►
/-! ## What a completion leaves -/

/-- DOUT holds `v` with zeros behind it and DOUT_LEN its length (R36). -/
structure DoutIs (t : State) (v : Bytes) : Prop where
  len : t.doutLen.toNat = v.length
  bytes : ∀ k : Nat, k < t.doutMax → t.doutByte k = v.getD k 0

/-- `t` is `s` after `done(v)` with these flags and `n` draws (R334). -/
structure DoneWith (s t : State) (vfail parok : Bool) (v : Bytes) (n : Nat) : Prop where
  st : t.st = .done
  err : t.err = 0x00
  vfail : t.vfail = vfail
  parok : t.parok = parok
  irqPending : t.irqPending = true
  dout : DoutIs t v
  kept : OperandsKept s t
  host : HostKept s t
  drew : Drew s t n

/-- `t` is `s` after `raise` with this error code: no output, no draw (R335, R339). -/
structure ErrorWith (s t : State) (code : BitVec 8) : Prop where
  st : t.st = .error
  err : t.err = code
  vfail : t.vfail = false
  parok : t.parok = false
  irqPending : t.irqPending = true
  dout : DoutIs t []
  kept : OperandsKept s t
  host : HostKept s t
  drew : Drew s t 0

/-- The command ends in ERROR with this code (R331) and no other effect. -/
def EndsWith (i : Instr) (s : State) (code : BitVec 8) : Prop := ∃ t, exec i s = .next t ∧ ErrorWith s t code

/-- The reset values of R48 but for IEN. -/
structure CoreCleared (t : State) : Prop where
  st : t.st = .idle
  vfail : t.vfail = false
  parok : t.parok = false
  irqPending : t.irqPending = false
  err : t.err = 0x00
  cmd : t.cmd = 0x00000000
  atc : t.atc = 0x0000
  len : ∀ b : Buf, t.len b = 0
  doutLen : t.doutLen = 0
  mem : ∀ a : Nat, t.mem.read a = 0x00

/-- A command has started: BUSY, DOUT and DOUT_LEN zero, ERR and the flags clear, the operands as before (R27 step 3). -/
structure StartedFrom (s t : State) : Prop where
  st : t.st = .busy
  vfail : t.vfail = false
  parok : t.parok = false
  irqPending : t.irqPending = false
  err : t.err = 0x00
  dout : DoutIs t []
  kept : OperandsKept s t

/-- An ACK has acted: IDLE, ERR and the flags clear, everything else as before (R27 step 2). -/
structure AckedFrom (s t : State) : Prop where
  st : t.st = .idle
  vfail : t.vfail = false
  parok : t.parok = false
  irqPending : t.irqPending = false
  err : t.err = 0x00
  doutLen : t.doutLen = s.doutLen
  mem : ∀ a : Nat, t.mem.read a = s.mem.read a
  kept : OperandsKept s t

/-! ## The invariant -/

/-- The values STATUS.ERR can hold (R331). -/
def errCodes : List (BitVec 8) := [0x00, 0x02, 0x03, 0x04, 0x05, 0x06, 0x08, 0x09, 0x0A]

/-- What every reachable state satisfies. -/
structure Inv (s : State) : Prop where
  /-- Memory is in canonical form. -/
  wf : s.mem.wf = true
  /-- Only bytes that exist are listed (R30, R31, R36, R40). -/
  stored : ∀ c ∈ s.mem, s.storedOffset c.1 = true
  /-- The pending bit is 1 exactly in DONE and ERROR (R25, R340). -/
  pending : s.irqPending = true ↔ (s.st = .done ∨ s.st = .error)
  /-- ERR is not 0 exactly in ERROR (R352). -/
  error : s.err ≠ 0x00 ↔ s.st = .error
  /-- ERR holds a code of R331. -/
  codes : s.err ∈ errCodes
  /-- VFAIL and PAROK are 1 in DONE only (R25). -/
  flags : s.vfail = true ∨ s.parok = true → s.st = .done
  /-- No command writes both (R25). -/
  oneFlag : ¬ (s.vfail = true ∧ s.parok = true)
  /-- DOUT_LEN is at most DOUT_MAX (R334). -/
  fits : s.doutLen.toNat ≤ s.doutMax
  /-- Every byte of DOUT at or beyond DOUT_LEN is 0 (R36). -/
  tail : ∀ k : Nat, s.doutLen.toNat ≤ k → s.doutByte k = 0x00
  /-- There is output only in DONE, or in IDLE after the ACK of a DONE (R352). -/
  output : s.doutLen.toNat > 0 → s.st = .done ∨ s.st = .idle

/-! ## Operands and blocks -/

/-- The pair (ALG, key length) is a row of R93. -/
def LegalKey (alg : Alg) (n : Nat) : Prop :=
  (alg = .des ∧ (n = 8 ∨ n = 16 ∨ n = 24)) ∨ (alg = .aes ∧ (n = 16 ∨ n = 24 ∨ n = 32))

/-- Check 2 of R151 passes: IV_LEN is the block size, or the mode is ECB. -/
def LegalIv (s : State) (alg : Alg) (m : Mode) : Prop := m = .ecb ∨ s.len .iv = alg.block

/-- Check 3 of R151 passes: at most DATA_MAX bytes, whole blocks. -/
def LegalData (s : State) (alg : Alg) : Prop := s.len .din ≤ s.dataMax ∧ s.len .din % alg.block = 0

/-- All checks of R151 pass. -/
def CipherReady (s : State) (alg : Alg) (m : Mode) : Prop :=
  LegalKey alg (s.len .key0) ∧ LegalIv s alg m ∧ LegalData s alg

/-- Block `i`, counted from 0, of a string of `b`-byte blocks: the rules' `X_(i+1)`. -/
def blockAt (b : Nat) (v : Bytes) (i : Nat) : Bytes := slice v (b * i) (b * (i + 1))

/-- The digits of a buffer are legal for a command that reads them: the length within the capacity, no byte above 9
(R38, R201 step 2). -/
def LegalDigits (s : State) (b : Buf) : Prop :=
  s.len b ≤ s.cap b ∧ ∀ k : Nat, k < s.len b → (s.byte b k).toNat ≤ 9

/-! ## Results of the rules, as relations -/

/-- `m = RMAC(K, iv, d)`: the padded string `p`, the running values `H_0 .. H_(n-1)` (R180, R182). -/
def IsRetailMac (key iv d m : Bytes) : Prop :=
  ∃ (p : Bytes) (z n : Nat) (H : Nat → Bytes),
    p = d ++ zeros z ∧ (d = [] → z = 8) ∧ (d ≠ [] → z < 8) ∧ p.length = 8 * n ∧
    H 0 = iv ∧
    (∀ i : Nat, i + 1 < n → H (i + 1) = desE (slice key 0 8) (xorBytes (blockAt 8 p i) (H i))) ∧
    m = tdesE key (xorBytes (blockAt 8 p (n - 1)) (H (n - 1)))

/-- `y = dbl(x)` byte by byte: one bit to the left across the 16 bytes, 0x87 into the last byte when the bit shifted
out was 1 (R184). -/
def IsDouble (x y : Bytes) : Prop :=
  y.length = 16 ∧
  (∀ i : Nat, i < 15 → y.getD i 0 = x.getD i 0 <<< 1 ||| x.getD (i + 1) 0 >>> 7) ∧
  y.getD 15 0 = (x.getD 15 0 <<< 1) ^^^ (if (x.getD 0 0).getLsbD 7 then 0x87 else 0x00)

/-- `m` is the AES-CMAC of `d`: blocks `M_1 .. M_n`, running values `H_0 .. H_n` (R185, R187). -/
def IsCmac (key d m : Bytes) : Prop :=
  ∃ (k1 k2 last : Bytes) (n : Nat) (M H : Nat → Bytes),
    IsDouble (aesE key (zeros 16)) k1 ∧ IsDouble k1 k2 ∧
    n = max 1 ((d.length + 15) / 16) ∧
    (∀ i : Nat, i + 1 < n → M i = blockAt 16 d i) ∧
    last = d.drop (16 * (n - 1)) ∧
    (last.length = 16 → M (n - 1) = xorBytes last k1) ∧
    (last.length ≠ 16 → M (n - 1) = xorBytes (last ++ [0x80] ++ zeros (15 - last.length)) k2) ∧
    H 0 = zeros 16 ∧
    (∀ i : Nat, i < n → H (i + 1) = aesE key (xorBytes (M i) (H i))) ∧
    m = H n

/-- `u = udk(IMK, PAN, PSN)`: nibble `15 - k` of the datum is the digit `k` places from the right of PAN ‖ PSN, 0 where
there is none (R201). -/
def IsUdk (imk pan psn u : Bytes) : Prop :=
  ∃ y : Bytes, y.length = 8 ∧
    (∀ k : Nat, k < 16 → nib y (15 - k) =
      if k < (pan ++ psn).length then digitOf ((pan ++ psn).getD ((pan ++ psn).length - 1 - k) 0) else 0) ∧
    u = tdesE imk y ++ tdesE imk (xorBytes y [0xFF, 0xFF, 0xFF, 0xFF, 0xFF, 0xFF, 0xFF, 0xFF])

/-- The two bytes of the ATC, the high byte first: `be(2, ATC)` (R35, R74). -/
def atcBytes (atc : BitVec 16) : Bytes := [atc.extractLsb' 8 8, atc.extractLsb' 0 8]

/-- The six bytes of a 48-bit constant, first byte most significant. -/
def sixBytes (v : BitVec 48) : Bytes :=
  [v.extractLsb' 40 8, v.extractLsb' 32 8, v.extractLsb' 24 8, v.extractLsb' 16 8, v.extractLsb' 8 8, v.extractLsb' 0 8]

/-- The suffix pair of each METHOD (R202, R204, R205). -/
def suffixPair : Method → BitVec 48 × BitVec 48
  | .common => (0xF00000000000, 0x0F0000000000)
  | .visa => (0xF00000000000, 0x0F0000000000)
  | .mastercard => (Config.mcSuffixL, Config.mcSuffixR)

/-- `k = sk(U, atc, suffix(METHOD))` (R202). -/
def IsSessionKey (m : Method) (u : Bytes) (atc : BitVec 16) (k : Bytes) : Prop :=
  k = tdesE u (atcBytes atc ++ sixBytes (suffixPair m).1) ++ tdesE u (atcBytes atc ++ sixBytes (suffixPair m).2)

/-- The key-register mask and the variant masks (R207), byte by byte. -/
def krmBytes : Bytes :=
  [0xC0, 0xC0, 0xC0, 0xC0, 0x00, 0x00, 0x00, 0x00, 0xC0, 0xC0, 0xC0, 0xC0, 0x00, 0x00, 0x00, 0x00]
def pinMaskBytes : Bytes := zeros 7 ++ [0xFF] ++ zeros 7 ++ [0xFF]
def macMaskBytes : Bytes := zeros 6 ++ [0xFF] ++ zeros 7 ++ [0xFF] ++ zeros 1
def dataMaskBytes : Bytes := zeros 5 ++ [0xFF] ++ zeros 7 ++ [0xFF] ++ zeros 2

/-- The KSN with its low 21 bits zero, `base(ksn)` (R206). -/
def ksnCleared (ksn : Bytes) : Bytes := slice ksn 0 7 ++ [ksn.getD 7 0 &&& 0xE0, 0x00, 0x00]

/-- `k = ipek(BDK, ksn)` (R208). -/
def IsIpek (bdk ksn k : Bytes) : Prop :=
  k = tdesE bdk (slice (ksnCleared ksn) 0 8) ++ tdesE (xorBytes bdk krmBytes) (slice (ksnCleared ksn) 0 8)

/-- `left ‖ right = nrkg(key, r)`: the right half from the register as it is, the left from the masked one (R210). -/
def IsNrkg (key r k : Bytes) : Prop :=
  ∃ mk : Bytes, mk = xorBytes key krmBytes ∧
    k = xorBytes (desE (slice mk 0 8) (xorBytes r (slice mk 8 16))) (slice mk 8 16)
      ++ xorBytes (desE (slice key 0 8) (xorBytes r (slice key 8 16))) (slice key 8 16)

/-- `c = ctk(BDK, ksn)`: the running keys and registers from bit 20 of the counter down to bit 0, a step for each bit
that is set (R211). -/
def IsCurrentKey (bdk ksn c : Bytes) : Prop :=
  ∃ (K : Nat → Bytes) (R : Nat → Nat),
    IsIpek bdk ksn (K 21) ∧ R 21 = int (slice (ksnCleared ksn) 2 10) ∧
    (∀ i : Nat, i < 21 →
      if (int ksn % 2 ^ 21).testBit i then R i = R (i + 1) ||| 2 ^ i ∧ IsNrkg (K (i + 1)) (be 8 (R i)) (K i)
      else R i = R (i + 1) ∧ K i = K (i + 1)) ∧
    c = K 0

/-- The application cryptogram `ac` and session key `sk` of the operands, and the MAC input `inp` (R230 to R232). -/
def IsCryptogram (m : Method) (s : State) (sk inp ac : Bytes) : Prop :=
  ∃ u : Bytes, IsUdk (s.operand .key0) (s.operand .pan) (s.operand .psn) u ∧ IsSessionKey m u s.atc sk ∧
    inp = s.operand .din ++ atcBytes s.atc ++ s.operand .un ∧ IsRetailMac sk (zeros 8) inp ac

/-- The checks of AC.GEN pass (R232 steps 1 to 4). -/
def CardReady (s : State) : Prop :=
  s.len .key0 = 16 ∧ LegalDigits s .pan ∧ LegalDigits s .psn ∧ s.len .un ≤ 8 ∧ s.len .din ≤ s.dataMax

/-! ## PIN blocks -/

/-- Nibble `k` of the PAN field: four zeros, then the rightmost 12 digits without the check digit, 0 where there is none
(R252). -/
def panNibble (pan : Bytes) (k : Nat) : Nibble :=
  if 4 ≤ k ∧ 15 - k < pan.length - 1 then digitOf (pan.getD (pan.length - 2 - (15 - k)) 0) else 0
◄
►
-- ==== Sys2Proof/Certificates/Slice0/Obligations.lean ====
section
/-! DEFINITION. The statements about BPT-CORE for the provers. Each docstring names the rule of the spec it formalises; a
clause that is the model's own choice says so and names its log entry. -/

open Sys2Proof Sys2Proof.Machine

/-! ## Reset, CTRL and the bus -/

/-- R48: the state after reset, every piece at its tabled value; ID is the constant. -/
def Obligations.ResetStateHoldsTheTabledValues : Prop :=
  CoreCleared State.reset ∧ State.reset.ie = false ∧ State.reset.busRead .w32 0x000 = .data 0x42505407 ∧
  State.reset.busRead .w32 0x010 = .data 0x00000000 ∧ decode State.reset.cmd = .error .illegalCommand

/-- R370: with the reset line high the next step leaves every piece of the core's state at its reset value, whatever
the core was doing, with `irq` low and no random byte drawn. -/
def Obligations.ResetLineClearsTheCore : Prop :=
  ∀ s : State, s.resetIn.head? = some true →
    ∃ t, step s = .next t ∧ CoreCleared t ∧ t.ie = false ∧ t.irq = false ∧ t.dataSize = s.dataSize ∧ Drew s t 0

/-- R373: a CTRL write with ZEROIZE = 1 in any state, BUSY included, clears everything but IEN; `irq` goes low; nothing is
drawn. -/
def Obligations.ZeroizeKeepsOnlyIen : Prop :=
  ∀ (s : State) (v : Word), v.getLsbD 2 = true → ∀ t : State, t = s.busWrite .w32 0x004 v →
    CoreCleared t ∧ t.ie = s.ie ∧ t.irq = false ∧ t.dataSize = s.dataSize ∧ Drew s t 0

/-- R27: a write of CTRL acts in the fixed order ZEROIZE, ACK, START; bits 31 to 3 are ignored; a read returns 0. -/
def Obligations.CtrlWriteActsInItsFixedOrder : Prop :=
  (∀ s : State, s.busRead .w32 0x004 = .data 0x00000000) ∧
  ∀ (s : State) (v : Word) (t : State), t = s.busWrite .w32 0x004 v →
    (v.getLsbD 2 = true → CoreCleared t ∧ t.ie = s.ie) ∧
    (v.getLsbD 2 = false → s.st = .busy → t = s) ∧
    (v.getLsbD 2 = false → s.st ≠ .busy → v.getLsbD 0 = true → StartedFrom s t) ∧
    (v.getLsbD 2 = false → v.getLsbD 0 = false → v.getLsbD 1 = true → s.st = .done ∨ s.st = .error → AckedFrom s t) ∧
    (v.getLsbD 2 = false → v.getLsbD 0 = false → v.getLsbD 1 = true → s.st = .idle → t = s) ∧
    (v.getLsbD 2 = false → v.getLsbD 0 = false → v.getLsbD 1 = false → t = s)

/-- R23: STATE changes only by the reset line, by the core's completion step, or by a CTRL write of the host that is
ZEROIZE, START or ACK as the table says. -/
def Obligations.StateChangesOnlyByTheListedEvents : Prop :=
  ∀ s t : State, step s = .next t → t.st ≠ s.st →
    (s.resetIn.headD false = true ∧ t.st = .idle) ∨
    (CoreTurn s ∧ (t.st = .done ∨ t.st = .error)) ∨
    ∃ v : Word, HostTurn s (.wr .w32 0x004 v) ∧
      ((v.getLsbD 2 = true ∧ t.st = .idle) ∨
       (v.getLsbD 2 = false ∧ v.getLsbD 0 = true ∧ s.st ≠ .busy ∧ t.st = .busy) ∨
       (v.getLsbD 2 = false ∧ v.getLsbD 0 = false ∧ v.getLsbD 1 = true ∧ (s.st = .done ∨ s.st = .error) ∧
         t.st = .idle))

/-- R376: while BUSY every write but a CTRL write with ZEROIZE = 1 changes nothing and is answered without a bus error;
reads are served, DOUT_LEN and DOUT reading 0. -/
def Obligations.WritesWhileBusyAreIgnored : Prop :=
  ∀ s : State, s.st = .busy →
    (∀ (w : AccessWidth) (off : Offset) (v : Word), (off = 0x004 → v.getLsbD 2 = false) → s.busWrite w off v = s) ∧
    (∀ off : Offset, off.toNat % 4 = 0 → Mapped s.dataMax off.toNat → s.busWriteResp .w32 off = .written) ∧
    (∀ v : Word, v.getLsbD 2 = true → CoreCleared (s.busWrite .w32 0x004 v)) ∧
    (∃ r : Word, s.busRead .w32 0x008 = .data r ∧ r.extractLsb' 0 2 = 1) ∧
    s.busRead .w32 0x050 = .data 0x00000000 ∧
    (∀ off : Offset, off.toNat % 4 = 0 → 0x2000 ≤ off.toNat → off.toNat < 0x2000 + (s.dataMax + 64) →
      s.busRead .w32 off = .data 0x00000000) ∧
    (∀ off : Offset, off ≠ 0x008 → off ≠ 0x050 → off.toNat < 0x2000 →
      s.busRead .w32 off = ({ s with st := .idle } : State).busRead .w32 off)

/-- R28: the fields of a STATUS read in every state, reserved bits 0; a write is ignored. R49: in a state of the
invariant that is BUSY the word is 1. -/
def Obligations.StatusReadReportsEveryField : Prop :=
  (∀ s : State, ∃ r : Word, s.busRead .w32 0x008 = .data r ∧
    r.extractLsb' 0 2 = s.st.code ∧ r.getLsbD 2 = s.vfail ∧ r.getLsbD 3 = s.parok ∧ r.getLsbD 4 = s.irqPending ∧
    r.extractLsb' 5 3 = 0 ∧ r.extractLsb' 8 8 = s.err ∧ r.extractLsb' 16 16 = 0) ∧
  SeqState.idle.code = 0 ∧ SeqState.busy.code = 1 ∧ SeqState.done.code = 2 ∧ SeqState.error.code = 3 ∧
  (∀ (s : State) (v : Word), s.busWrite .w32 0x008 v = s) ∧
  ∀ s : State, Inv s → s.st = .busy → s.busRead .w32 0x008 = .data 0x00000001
◄
About this exercise: Give back, exactly as written, the stretch from the line with "def EndsWith (i" through the line with "flags : s.vfail", and no other lines from the records above.

Written solution:
def EndsWith (i : Instr) (s : State) (code : BitVec 8) : Prop := ∃ t, exec i s = .next t ∧ ErrorWith s t code

/-- The reset values of R48 but for IEN. -/
structure CoreCleared (t : State) : Prop where
  st : t.st = .idle
  vfail : t.vfail = false
  parok : t.parok = false
  irqPending : t.irqPending = false
  err : t.err = 0x00
  cmd : t.cmd = 0x00000000
  atc : t.atc = 0x0000
  len : ∀ b : Buf, t.len b = 0
  doutLen : t.doutLen = 0
  mem : ∀ a : Nat, t.mem.read a = 0x00

/-- A command has started: BUSY, DOUT and DOUT_LEN zero, ERR and the flags clear, the operands as before (R27 step 3). -/
structure StartedFrom (s t : State) : Prop where
  st : t.st = .busy
  vfail : t.vfail = false
  parok : t.parok = false
  irqPending : t.irqPending = false
  err : t.err = 0x00
  dout : DoutIs t []
  kept : OperandsKept s t

/-- An ACK has acted: IDLE, ERR and the flags clear, everything else as before (R27 step 2). -/
structure AckedFrom (s t : State) : Prop where
  st : t.st = .idle
  vfail : t.vfail = false
  parok : t.parok = false
  irqPending : t.irqPending = false
  err : t.err = 0x00
  doutLen : t.doutLen = s.doutLen
  mem : ∀ a : Nat, t.mem.read a = s.mem.read a
  kept : OperandsKept s t

/-! ## The invariant -/

/-- The values STATUS.ERR can hold (R331). -/
def errCodes : List (BitVec 8) := [0x00, 0x02, 0x03, 0x04, 0x05, 0x06, 0x08, 0x09, 0x0A]

/-- What every reachable state satisfies. -/
structure Inv (s : State) : Prop where
  /-- Memory is in canonical form. -/
  wf : s.mem.wf = true
  /-- Only bytes that exist are listed (R30, R31, R36, R40). -/
  stored : ∀ c ∈ s.mem, s.storedOffset c.1 = true
  /-- The pending bit is 1 exactly in DONE and ERROR (R25, R340). -/
  pending : s.irqPending = true ↔ (s.st = .done ∨ s.st = .error)
  /-- ERR is not 0 exactly in ERROR (R352). -/
  error : s.err ≠ 0x00 ↔ s.st = .error
  /-- ERR holds a code of R331. -/
  codes : s.err ∈ errCodes
  /-- VFAIL and PAROK are 1 in DONE only (R25). -/
  flags : s.vfail = true ∨ s.parok = true → s.st = .done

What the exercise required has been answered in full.